NPR's Ari Shapiro reports.
ARI SHAPIRO, BYLINE: Presidential second terms are often defined by foreign rather than domestic affairs, for better or worse. Ronald Reagan had his struggles in Central America and his breakthrough with Soviet leader Mikhail Gorbachev. President George W Bush saw his occupation of Iraq become a bloodbath and his troop surge help contain the violence there.
Historian Julian Zelizer, of Princeton, says one reason foreign policy often moves to the front burner in a second term is that domestic policy goals become much harder to reach.
JULIAN ZELIZER: Even after reelection, presidents don't have that same kind of enthusiasm behind them in the next four years. Congress is often much more willing to cause problems for a president on the domestic front. They're just not as scared of him.
SHAPIRO: That's certainly true of President Obama. His gun bill fell to a filibuster in the Senate. Immigration seems stuck in the House. Pretty much everyone in Congress has panned the way his healthcare plan rolled out.
ZELIZER: I think foreign policy just isn't as much under the control of Congress, so there's always that opportunity, even when things get very stifled for second term presidents.
SHAPIRO: Right now the White House sees an opportunity with Iran. Here was National Security Advisor Susan Rice in a speech last week at the Middle East Institute.
SUSAN RICE: For the first time in many years, we are seeing signs that Iran's leadership may be serious about a nuclear deal.
SHAPIRO: Even in this foreign arena, Congress could still block a deal. Many Republicans and some Democrats think a new round of sanctions would force Iran to offer more at the negotiating table.
Republican Ed Royce is chairman of the House Foreign Affairs Committee. He spoke at a hearing last week.
REPRESENTATIVE ED ROYCE: There is growing concern in Congress that the outlines of this agreement do not meet the standards needed to protect the United States and to protect U.S. allies.
SHAPIRO: President Obama sent his Secretary of State to Congress to try to talk lawmakers out of passing new sanctions. The president said new sanctions would just take the U.S. down a path that eventually leads to war. At a White House press conference, Obama urged people to give this potential deal a chance to work.
PRESIDENT BARACK OBAMA: If it turns out six months from now that they're not serious, we can crank, we can dial those sanctions right back up.
SHAPIRO: So a legacy-defining deal with Iran is far from a sure thing. Iran expert Cliff Kupchan of the Eurasia Group puts the chances slightly above 50 percent. And he says if this does happen, it could profoundly shape history's view of this president.
CLIFF KUPCHAN: A success in Iran would in effect create a trilogy. Afghanistan, Iraq, Iran. I think Iran would be central to it though. In the first two cases, he cleaned up somebody else's mess - he finished other people's wars. Here his sanctions diplomacy would have led to his success.

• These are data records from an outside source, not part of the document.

-- ==== Sys2Proof/Machine/PowerRows.lean ====
section
/-! DEFINITION. Power, heat and sleep: the meaning of each row. -/
namespace Sys2Proof.Machine

/-- POWER_APPLY: the input is applied (R442). -/
def execPowerApply (s : State) : Answer := act s powerApply

/-- MAIN_POWER_STABLE: the input has stood above 44 V for 10 ms (R442). -/
def execMainPowerStable (s : State) : Answer := act s mainStable

/-- INPUT_REMOVED: the input is lost (R209). -/
def execInputRemoved (s : State) : Answer := act s inputRemoved

/-- INPUT_SAMPLE: voltage, current and losses of a microsecond (R388). -/
def execInputSample (millivolts centiamps lossWatts : Nat) (s : State) : Answer :=
  act s (fun d => inputSample d millivolts centiamps lossWatts)

/-- INPUT_UNDERVOLTAGE: the input has been below 44 V for 10 µs (R388). -/
def execInputUndervoltage (s : State) : Answer := act s undervoltage

/-- UNDERVOLTAGE_CLEAR: the input has been above 45 V for 1 ms (R388). -/
def execUndervoltageClear (s : State) : Answer := act s undervoltageClear

/-- UNDERVOLTAGE_SHUTDOWN: the input has been below 40 V for 100 µs (R388). -/
def execUndervoltageShutdown (s : State) : Answer := act s (fun d => inputShutdown d 4)

/-- OVERVOLTAGE_SHUTDOWN: the input has been above 60 V for 10 µs (R388). -/
def execOvervoltageShutdown (s : State) : Answer := act s (fun d => inputShutdown d 5)

/-- INPUT_RESTART: after an input shutdown the input has been above 45 V for 1 s (R388). -/
def execInputRestart (s : State) : Answer := act s inputRestart

/-- HW_CAP_LOOP: a run of the hardware cap loop on the power of its window (R393). -/
def execHwCapLoop (die measured modelled : Nat) (s : State) : Answer :=
  act s (fun d => if die < 2 then hwCapLoop d die measured modelled else d)

/-- FW_CAP_LOOP: a run of the firmware loop on what it measures and predicts (R394). -/
def execFwCapLoop (loss other links memory compute computeFloor stepN stepS : Nat) (s : State) : Answer :=
  act s (fun d => fwCapLoop d ⟨loss, other, links, memory, compute, computeFloor, stepN, stepS⟩)

/-- STEP_CHANGE_DONE: a die switches to its new PLL (R389). -/
def execStepChangeDone (die : Nat) (s : State) : Answer := act s (fun d => stepChangeDone d die)

/-- STACK_POWER_WINDOW: a window of a stack ends, with its events (R233, R234). -/
def execStackPowerWindow (stack activates reads writes _background : Nat) (s : State) : Answer :=
  act s (fun d => if stack < 8 then stackWindow d stack activates reads writes else d)

/-- DROOP_DETECT: a droop of a core is detected (R391). -/
def execDroopDetect (core : Nat) (s : State) : Answer := act s (fun d => if core < 64 then droopDetect d core else d)

/-- DROOP_STORM_END: a storm ends (R392). -/
def execDroopStormEnd (die : Nat) (s : State) : Answer := act s (fun d => if die < 2 then droopStormEnd d die else d)

/-- THERMAL_SAMPLE: a reading of a logic-die diode (kind 0), a layer or cap diode (1) or a stack (2), in 1/16 °C
(R398). -/
def execThermalSample (kind index : Nat) (value : BitVec 16) (s : State) : Answer :=
  act s (fun d => thermalSample d kind index value.toNat)

/-- WARNING_STEP_DOWN: 100 ms of rising value during a warning (R400). -/
def execWarningStepDown (die : Nat) (s : State) : Answer := act s (fun d => if die < 2 then warningStepDown d die else d)

/-- THROTTLE_ESCALATE: a location is still at the throttle threshold after 10 ms (R401). -/
def execThrottleEscalate (die location : Nat) (s : State) : Answer :=
  act s (fun d => if die < 2 ∧ location < 3 then powered d (fun d => throttleEscalate d die location) else d)

/-- THROTTLE_RELEASE: a location has stood 5 °C below the threshold for 10 ms (R401). -/
def execThrottleRelease (die location : Nat) (s : State) : Answer :=
  act s (fun d => if die < 2 ∧ location < 3 then powered d (fun d => throttleRelease d die location) else d)

/-- THERMAL_RESTART: every sensor has read below 80 °C for 10 s (R403). -/
def execThermalRestart (s : State) : Answer := act s thermalRestart

/-- CANARY_UPDATE: a canary group has run its test (R212). -/
def execCanaryUpdate (sensor flipped : Nat) (dead : Bool) (s : State) : Answer :=
  act s (fun d => canaryUpdate d sensor flipped dead)

/-- LAYER_MODEL_UPDATE: the model of a layer region is updated (R213). -/
def execLayerModelUpdate (sensor rows : Nat) (s : State) : Answer := act s (fun d => layerModelUpdate d sensor rows)

/-- LAYER_GOVERN_UPDATE: the governing value of a layer region is chosen (R214). -/
def execLayerGovernUpdate (sensor : Nat) (s : State) : Answer := act s (fun d => layerGovern d sensor)

/-- SUSPECT_FLAG_TICK: 10 min more of a suspect episode (R215). -/
def execSuspectFlagTick (sensor : Nat) (s : State) : Answer :=
  act s (fun d => if sensor < 160 then suspectTick d sensor else d)

/-- SUSPECT_EPISODE_CLOSE: a diode has not been suspect for 10 s (R215). -/
def execSuspectEpisodeClose (sensor : Nat) (s : State) : Answer :=
  act s (fun d => if sensor < 160 then suspectClose d sensor else d)

/-- MARGIN_REPLAN: a region is re-planned after 720 h (R407). -/
def execMarginReplan (region core : Nat) (s : State) : Answer := act s (fun d => marginReplan d region core)

/-- SLEEP_ENTRY: idle_s of idleness has passed (R405). -/
def execSleepEntry (s : State) : Answer := act s sleepEntry

/-- LINK_ACTIVITY_WAKE: activity on the PCIe link of a port (R405). -/
def execLinkActivityWake (port : Nat) (s : State) : Answer := act s (fun d => linkWake d port)

end Sys2Proof.Machine
end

SHAPIRO: It's a tantalizing hope for the White House and one that plays into a sunny West Wing narrative for the region that includes Syria giving up its chemical weapons and the Israeli-Palestinian peace process moving forward for the first time in years.
But Iran expert Patrick Clawson of the Washington Institute for Near East Policy warns that even if the U.S. signs a deal with Iran and Congress gets on board, that deal may be less of a victory than the White House hopes.

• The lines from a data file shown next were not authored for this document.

-- ==== Sys2Proof/Safety.lean ====
section
/-! DEFINITION. What claims about the block are stated with: a command that answers, a property that every step keeps, and
the bytes of memory that a command leaves alone. -/
namespace Sys2Proof.Machine

/-- A command answers a next state whose device is `d`, and the queue is as it was. -/
def Runs (i : Instr) (s : State) (d : Dev) : Prop := exec i s = .next { s with dev := d }

/-- Every step from a state with the property leads to a state with it. -/
def Kept (P : State → Prop) : Prop := ∀ s t : State, P s → step s = .next t → P t

/-- Every byte outside `n` bytes from the local address `a` reads as before, by whatever address it is reached (R290: the
device's own window names the same bytes). -/
def SameMemoryBut (d e : Dev) (a n : Nat) : Prop :=
  ∀ x, (localAddr d x < a ∨ a + n ≤ localAddr d x) → memGet e x = memGet d x

/-- Every byte reads as before. -/
def SameMemory (d e : Dev) : Prop := ∀ x, memGet e x = memGet d x

/-- The registers in `keys` may differ between `d` and `e`; every other register and everything else is the same. -/
def OnlyRegs (d e : Dev) (keys : List (Reg × Nat)) : Prop :=
  e = { d with regs := e.regs } ∧ ∀ r i, i < 2 ^ 20 → (r, i) ∉ keys → regGet e r i = regGet d r i

/-- Every byte outside the two areas that Cumin logs to (R420, R426) is as before, and so are the errors there. -/
def MemKept (d e : Dev) : Prop :=
  ∀ a, logFree d a = true →
    smapGet e.mem a memUnlisted = smapGet d.mem a memUnlisted ∧ smapGet e.marks a 0 = smapGet d.marks a 0

/-- Every byte outside `n` bytes from the local address `a` and outside the logs of Cumin reads as before. -/
def SameButLogs (d e : Dev) (a n : Nat) : Prop :=
  ∀ x, logFree d (localAddr d x) = true → (localAddr d x < a ∨ a + n ≤ localAddr d x) → memGet e x = memGet d x

/-- A write at `a` starts outside side memory, where the first write of a page zeroes the rest of it (R149). -/
def NoSide (d : Dev) (a : Nat) : Prop := ∀ c k, regionOf (localAddr d a) ≠ .side c k

/-- `d` and `e` differ in what the device notes and tells alone: Nutmeg records and their counts, the telemetry log, the areas
of memory that both are written to, event bits, pending and sent interrupts. -/
def Noted (d e : Dev) : Prop :=
  e = { d with
    regs := e.regs, recs := e.recs, out := e.out, mem := e.mem, marks := e.marks,
    nv := { d.nv with seqStore := e.nv.seqStore }, eng := { d.eng with msixPending := e.eng.msixPending } } ∧
  MemKept d e ∧
  ∀ r i, i < 2 ^ 20 → r ≠ .nutStatus → r ≠ .nutTelStatus → r ≠ .hpEvtStatus → regGet e r i = regGet d r i

/-- A host write through port `p` reaches the registers of ring `r`: the port answers and the device does not sleep. -/
def ReachesRing (d : Dev) (p r : Nat) : Prop := portAnswers d p = true ∧ asleep d = false ∧ r < 16384

/-- The device after a list of commands, one after the other; none where one of them stops. -/
def afterAll (cs : List Instr) (d : Dev) : Option Dev :=
  match cs with
  | [] => some d
  | c :: rest =>
    match exec c { dev := d, pending := [] } with
    | .next t => afterAll rest t.dev
    | _ => none

/-- The state after `n` steps; none where one of them stops. -/
def afterSteps (n : Nat) (s : State) : Option State :=
  match n with
  | 0 => some s
  | k + 1 =>
    match step s with
    | .next t => afterSteps k t
    | _ => none

/-- Every field of a command header lies within its bits (Table 12.1). -/
def HeaderFits (h : Header) : Prop :=
  h.opcode < 2 ^ 8 ∧ h.group < 2 ^ 4 ∧ h.stage < 2 ^ 6 ∧ h.opx < 2 ^ 9 ∧ h.tag < 2 ^ 32 ∧ h.waitTarget < 2 ^ 32 ∧
  h.waitSem < 2 ^ 18 ∧ h.mbatch < 2 ^ 14 ∧
  h.sig0.sem < 2 ^ 18 ∧ h.sig0.peer < 2 ^ 14 ∧ h.sig0.amount < 2 ^ 16 ∧
  h.sig1.sem < 2 ^ 18 ∧ h.sig1.peer < 2 ^ 14 ∧ h.sig1.amount < 2 ^ 16

/-- A lane entry as the device holds it: a register within 768 bits, an anchor of 8 bits that is 0 in fixed mode, and in
anchored mode an anchor that has been set. -/
def EntryFits (s : SafEntry) : Prop :=
  -(2 ^ 767) ≤ s.v ∧ s.v < 2 ^ 767 ∧ s.started = s.anchored ∧ -128 < s.anchor ∧ s.anchor < 128 ∧
  (s.anchored = false → s.anchor = 0)

/-- The contributions of a list promoted one after the other into a fixed-mode entry, with what they count. -/
def addAll (s : SafEntry) (cs : List (Int × Int)) : SafEntry × SafCount :=
  cs.foldl (fun a c => let r := safAddFixed a.1 c.1 c.2; (r.1, a.2.add r.2)) (s, safCountZero)

/-- The sum of the magnitudes that contributions take at 2^-400. -/
def addBound (cs : List (Int × Int)) : Nat := (cs.map (fun c => (shiftFloor c.1 (c.2 + 400)).1.natAbs)).sum

/-- The rows of commands that the ring scheduler takes: the ring, and the entries that the row is about (Table 12.2). -/
def takes (i : Instr) : Option (Nat × (Nat → Bool)) :=
  match i with
  | .mm r => some (r, isOpcode .mm) | .conv r => some (r, isOpcode .conv) | .sliceMm r => some (r, isOpcode .sliceMm)
  | .row r => some (r, isOpcode .row) | .vec r => some (r, isOpcode .vec) | .copy r => some (r, isOpcode .copy)
  | .mcast r => some (r, isOpcode .mcast) | .fennelPut r => some (r, isOpcode .fennelPut)
  | .semWait r => some (r, isOpcode .semWait) | .semSignal r => some (r, isOpcode .semSignal)
  | .allreduce r => some (r, isColl .allreduce) | .reduce r => some (r, isColl .reduce)
  | .broadcast r => some (r, isColl .broadcast) | .allgather r => some (r, isColl .allgather)
  | .treeLoad r => some (r, isColl .treeLoad) | .routeLoad r => some (r, isColl .routeLoad)
  | .updBind r => some (r, isOpcode .updBind) | .updUnbind r => some (r, isOpcode .updUnbind)
  | .stepOpen r => some (r, isOpcode .stepOpen) | .stepClose r => some (r, isOpcode .stepClose)
  | .scaleSet r => some (r, isOpcode .scaleSet) | .censusRead r => some (r, isOpcode .censusRead)
  | .digest r => some (r, isOpcode .digest) | .fence r => some (r, isOpcode .fence)
  | .timestamp r => some (r, isOpcode .timestamp) | .nop r => some (r, isOpcode .nop)
  | .badOpcode r => some (r, fun e => (opcodeOf (headerOf e).opcode).isNone)
  | _ => none

/-- The 64 bytes of the next entry of a ring, as one little-endian number. -/
def nextEntry (d : Dev) (r : Nat) : Nat := memReadNat d (entryAddr d r) 64

/-- The command `i` is what the ring scheduler takes next: from ring `r`, with the scheduler at `w` after it. -/
def TakesNext (i : Instr) (d : Dev) (r : Nat) (w : Wrr) : Prop :=
  ∃ p, takes i = some (r, p) ∧ nextRing d = some (r, w) ∧ fetchFails d r = false ∧ p (nextEntry d r) = true

/-- The count at which the wait of a command is reached as it starts; 0 for a command that waits for nothing. -/
def waitCount (t : Dev) (c : Cmd) : Nat := if c.header.waitEn then semCount t c.header.waitSem else 0

/-- A command taken that nothing keeps from starting: no other is in flight, its checks passed, its wait if it has one is
reached at once, it joins no epoch or its open epoch, and no stage queue and no plan entry holds it. `c` is the command as
taken. -/
def StartsAlone (d : Dev) (r : Nat) (w : Wrr) (c : Cmd) : Prop :=
  let t := takeCommand d r w
  d.eng.taken = [] ∧ c = nextCmd d r ∧ c.phase = .waiting ∧ c.status = 0 ∧ c.opener = none ∧ c.held = false ∧
  (c.header.waitEn = true → semErr t c.header.waitSem = false ∧ waitReached t c.header.waitSem c.header.waitTarget = true) ∧
  unbindGate t c = true ∧ placementServed t c = true ∧ admitted t c = true ∧
  planBlocks (startCmd t c (waitCount t c)) c.ctx c.entry = none

/-- A started command as its body finds it. -/
def started (t : Dev) (c : Cmd) : Cmd :=
  { c with phase := .started, blocked := false, reached := waitCount t c, startedAt := t.time }

/-- The device as the body of a command that starts alone finds it: its bytes of peers are none, and it is running. -/
def beforeBody (d : Dev) (r : Nat) (w : Wrr) (c : Cmd) : Dev :=
  let t := takeCommand d r w
  updCmd (stageReads (startCmd t c (waitCount t c)) (started t c)) c.ring c.seq (fun x => { x with issued := true })

/-- What the body of a command that starts alone does. -/
def bodyAlone (d : Dev) (r : Nat) (w : Wrr) (c : Cmd) : Res :=
  let d0 := beforeBody d r w c
  runBody (noteRanges d0 (commandReads d0 c.entry)) c.ctx (started (takeCommand d r w) c)

/-- The device after that body, its writes to peers sent out. -/
def afterBody (d : Dev) (r : Nat) (w : Wrr) (c : Cmd) : Dev :=
  flushWrites (bodyRan (beforeBody d r w c) (bodyAlone d r w c).dev (started (takeCommand d r w) c)) r c.seq

/-- The message rows of a link: the link, the header, the payload, and what a message for this module then does. -/
def delivers (i : Instr) : Option (Nat × Flit × Payload × (Dev → Dev)) :=
  match i with
  | .stepMsg n f m => some (n, f, .stepMsg m, fun d => advance (stepArrives d f.src m))
  | .collData n f c => some (n, f, .collData c, fun d => advance (chunkArrives d f.src c))
  | .collSpill n f c => some (n, f, .collSpill c, fun d => advance (spillArrives d c))
  | .wr n f o t data => some (n, f, .wr o t data, fun d => serveRequest d f.src (.wr o t data))
  | .rdReq n f o t len => some (n, f, .rdReq o t len, fun d => serveRequest d f.src (.rdReq o t len))
  | .semOp n f t op m a => some (n, f, .semOp t op m a, fun d => serveRequest d f.src (.semOp t op m a))
  | .probe n f t => some (n, f, .probe t, fun d => serveRequest d f.src (.probe t))
  | .rdResp n f t data => some (n, f, .rdResp t data, fun d => responseArrives d f.src (.rdResp t data))
  | .wrAck n f t => some (n, f, .wrAck t, fun d => responseArrives d f.src (.wrAck t))
  | .semAck n f t => some (n, f, .semAck t, fun d => responseArrives d f.src (.semAck t))
  | .probeResp n f t => some (n, f, .probeResp t, fun d => responseArrives d f.src (.probeResp t))
  | .errResp n f t st => some (n, f, .errResp t st, fun d => responseArrives d f.src (.errResp t st))
  | _ => none

/-- `d` and `e` differ in the link `n` and in what was sent out. -/
def OnlyLink (d e : Dev) (n : Nat) : Prop :=
  e = { d with fab := { d.fab with links := e.fab.links }, out := e.out } ∧ ∀ k, k ≠ n → linkAt e k = linkAt d k

/-- Channel `ch` holds a response with result `r`: its result word, done and busy (Table 13.9, R383). -/
def Answered (e : Dev) (ch r : Nat) : Prop :=
  leNat (mbxRead e ch 0x400C 4) = r ∧ fget e mbxChStatusDone ch = 1 ∧ fget e mbxChStatusBusy ch = 1

/-- The command writes a response with result `r` to channel `ch` and changes nothing but what that takes: the buffer, the
status of the channel, its interrupt, and the compartment that Cumin runs with its MPU regions (R362). -/
def Replies (i : Instr) (s : State) (ch r : Nat) : Prop :=
  ∃ e, Runs i s e ∧ Answered e ch r ∧
    OnlyRegs { s.dev with
      mbx := e.mbx, out := e.out, fw := { s.dev.fw with running := e.fw.running, mpu := e.fw.mpu },
      eng := { s.dev.eng with msixPending := e.eng.msixPending } } e [(.mbxChStatus, ch)]

/-- What Cumin holds is as before, but for the compartment it runs and that one's MPU regions. -/
def FirmwareKept (d e : Dev) : Prop := e.fw = { d.fw with running := e.fw.running, mpu := e.fw.mpu }

/-- A master identity reaches the mailboxes: a host through its port, another one while the device is awake. -/
def MailReaches (d : Dev) (ident : Nat) : Prop :=
  if ident < 2 then portAnswers d ident = true else d.pwr.state = .running

/-- A request of the management service that channel `ch` holds, served, with function `fn` (R447). -/
def AsksReset (d : Dev) (ch fn : Nat) : Prop :=
  ch < 32 ∧ holds d ch 0x10 = true ∧ compServes d (servingComp ch) = true ∧ reqFunction d ch = fn

/-- The end of a reset that was asked for at `t0`, from the device as its unit comes back: what waited goes on, and for a die
or a stack the update steps it cut resume (R185, R262). -/
def afterReset (kind u t0 : Nat) (e : Dev) : Dev :=
  let f := advance e
  let resumed := fun (hs : List Nat) => advance (commitGroups (wakeUnits (hs.foldl (resumeShard t0) f)))
  match kind with
  | 1 => f
  | 2 => resumed (dieShards f u)
  | _ => resumed ((f.shards.filter (fun x => shardOnStack f x u)).map (·.bind.shard))

/-- PWR_DIE of die `x` shows the lowest rate among its active limits, and the sources of those (R390). -/
def ShowsRate (d : Dev) (x : Nat) : Prop :=
  let r := (limitsOf d x).foldl slower (1, 0, 0)
  fget d pwrDieDiv x = (if r.1 = 4 then 2 else r.1 - 1) % 4 ∧ fget d pwrDieSkip x = r.2.1 % 16 ∧
    ∀ l ∈ limitsOf d x, l.2.2 < 7 → bit (fget d pwrDieSrc x) l.2.2 = true

/-- The rails are off after a shutdown of a cause by a sensor (R388, R402): the NVM, the Anise domain and what is outside the
module are left, with the powered hours of each region brought up to date. -/
def ShutDown (d e : Dev) (cause sensor : Nat) : Prop :=
  e.pwr.state = .standby ∧ fget e thmShutdownCause 0 = cause ∧ fget e thmShutdownSensor 0 = sensor % 2 ^ 16 ∧
  fget e thmShutdownStamp 0 = d.time % 2 ^ 64 ∧ fget e thmShutdownCount 0 = min (fget d thmShutdownCount 0 + 1) (2 ^ 32 - 1) ∧
  e.nv = { d.nv with margins := d.nv.margins.map (fun m => { m with hours := hoursNow d m, since := d.time }) } ∧
  e.time = d.time ∧ e.mem = hostMem d ∧ e.eng.taken = [] ∧ e.fab.colls = [] ∧
  fget e hpPortStateState 0 = 4 ∧ fget e hpPortStateState 1 = 4

/-- The device with a reading stored and shown: of a logic-die diode (kind 0), a layer diode (1) or a stack (2). -/
def reading (d : Dev) (kind i v : Nat) : Dev :=
  let kept := fun (k : Nat) => { d with pwr := { d.pwr with diodes := smapSet d.pwr.diodes k (v % 2 ^ 16) 0 } }
  match kind with
  | 0 => tempShow (kept i) (i / 80)
  | 1 => tempShow (fset (kept (160 + i)) lyrThmDiode i v) (i / 80)
  | _ => tempShow (refreshShow (fset (kept (320 + i)) memStackStatusTemp i v) i) (i / 4)

end Sys2Proof.Machine
end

PATRICK CLAWSON: Which is to say that the two sides interpret the agreement differently, the two sides have different expectations, that each side thinks the other side isn't fully living up to the agreement and that there's a bitter taste left in everybody's mouth about where this ends up. And there's a continuing crisis, sometimes low level, sometimes bubbling more to the surface.
SHAPIRO: Clawson says past presidents may have looked to the Mideast as a source of redemption. But it has proved more often a region of dashed expectations.
Ari Shapiro, NPR News, the White House.